§ EXERCISE BRIEF:
From the listing below, copy only the lines running from the line that contains "match (positions 14).find? fun k => (cs.getD" to the line that contains "misreadAt .broken k", both included.

* * * *

-- ==== Sys2Proof/Machine/Labels.lean ====
section
/-! DEFINITION. Labels (chapter 1): the symbology (R1), the classification of a character (R5) and the decoding of an
ended scan (R6 to R8). -/

namespace Sys2Proof.Machine

/-- A character of the symbology (R1). -/
inductive Symbol where
  | digit (n : Nat)
  | kindB
  | kindI
  | start
  | stop
  | reverseStop
  | reverseStart
  deriving DecidableEq, Repr

/-- The pattern table: the wide elements, position 1 first, and the character (R1). -/
def patternTable : List (List Bool × Symbol) :=
  [([true, true, false, false, false], .digit 1), ([true, false, true, false, false], .digit 2),
   ([true, false, false, true, false], .digit 3), ([true, false, false, false, true], .digit 4),
   ([false, true, true, false, false], .digit 5), ([false, true, false, true, false], .digit 6),
   ([false, true, false, false, true], .digit 7), ([false, false, true, true, false], .digit 8),
   ([false, false, true, false, true], .digit 9), ([false, false, false, true, true], .digit 0),
   ([false, true, false, false, false], .kindB), ([false, false, false, true, false], .kindI),
   ([true, true, false, true, false], .start), ([true, false, false, true, true], .stop),
   ([true, true, false, false, true], .reverseStop), ([false, true, false, true, true], .reverseStart)]

/-- The smallest of a character's element widths (R5). -/
def narrowest (ws : List Nat) : Nat := ws.foldl min (ws.headD 0)

/-- An element is wide, narrow (false), or AMBIGUOUS (none) at the scale `m` (R5). -/
def elementWide (m w : Nat) : Option Bool :=
  if 10 * w ≤ 17 * m then some false else if 23 * m ≤ 10 * w then some true else none

/-- The character of five element widths, or none where it is rejected (R5). -/
def classify (ws : List Nat) : Option Symbol :=
  match ws.mapM (elementWide (narrowest ws)) with
  | none => none
  | some wide => (patternTable.find? fun row => row.1 == wide).map (·.2)

/-- The widths of character `k`, 1 to 14: elements 6k − 5 to 6k − 1 counted from 1 (R1). -/
def characterWidths (elements : List Nat) (k : Nat) : List Nat := (elements.drop (6 * (k - 1))).take 5

/-- Positions 1 to `n`. -/
def positions (n : Nat) : List Nat := (List.range n).map (· + 1)

/-- Gap `k`, element 6k, is at most three times the smallest width of the character before it (R7 step 4). -/
def gapPasses (elements : List Nat) (k : Nat) : Bool :=
  elements.getD (6 * k - 1) 0 ≤ 3 * narrowest (characterWidths elements k)

/-- A character is a digit. -/
def Symbol.isDigit : Symbol → Bool
  | .digit _ => true
  | _ => false

/-- What must stand at each position (R7 step 5). -/
def structureHolds (k : Nat) (c : Symbol) : Bool :=
  if k = 1 then c == .start
  else if k = 2 then c == .kindB || c == .kindI
  else if k = 14 then c == .stop
  else c.isDigit

/-- The value of a digit. -/
def Symbol.value : Symbol → Nat
  | .digit n => n
  | _ => 0

/-- The weighted sum of the digits modulo 11 (R8). -/
def checkValue (ds : List Nat) : Nat := ((ds.zipIdx 1).foldl (fun v x => v + x.1 * x.2) 0) % 11

/-- Digits read as a decimal number, the most significant first (R1). -/
def numberOf (ds : List Nat) : Nat := ds.foldl (fun v d => v * 10 + d) 0

/-- What an ended scan comes to. -/
inductive ScanOutcome where
  | misread (m : Misread)
  | label (kind : LabelKind) (number : Nat) (direction : Direction)
  deriving DecidableEq, Repr

/-- A misread without a position, and one at a position (R9). -/
def misreadOf (cause : MisreadCause) : ScanOutcome := .misread { cause, position := none }
def misreadAt (cause : MisreadCause) (k : Nat) : ScanOutcome := .misread { cause, position := some k }

/-- Steps 5 and 6 on the characters of a label in printed order (R7, R8). -/
def decodeCharacters (cs : List Symbol) (direction : Direction) : ScanOutcome :=
  match (positions 14).find? fun k => !structureHolds k (cs.getD (k - 1) .start) with
  | some k => misreadAt .badStructure k
  | none =>
    let ds := ((cs.drop 2).take 10).map Symbol.value
    let printed := (cs.getD 12 .start).value
    if checkValue ds ≤ 9 ∧ checkValue ds = printed then
      .label (if cs.getD 1 .start = .kindB then .borrower else .item) (numberOf ds) direction
    else misreadOf .check

/-- Steps 3 to 6 on an element list in printed order (R7, R8). -/
def decodePrinted (elements : List Nat) (direction : Direction) : ScanOutcome :=
  let cs := (positions 14).map fun k => classify (characterWidths elements k)
  match (positions 14).find? fun k => (cs.getD (k - 1) none).isNone with
  | some k => misreadAt .badCharacter k
  | none =>
    match (positions 13).find? fun k => !gapPasses elements k with
    | some k => misreadAt .broken k
    | none => decodeCharacters (cs.filterMap id) direction

/-- The decoding of an ended scan, steps 1 to 6 (R6 to R8). -/
def decodeScan (count : Nat) (elements : List Nat) : ScanOutcome :=
  if count ≠ 83 then misreadOf .length
  else match classify (elements.take 5) with
    | some .start => decodePrinted elements .forward
    | some .reverseStop => decodePrinted elements.reverse .backward
    | _ => misreadOf .noStart

end Sys2Proof.Machine
end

* * * *

§ REPLY:
  match (positions 14).find? fun k => (cs.getD (k - 1) none).isNone with
  | some k => misreadAt .badCharacter k
  | none =>
    match (positions 13).find? fun k => !gapPasses elements k with
    | some k => misreadAt .broken k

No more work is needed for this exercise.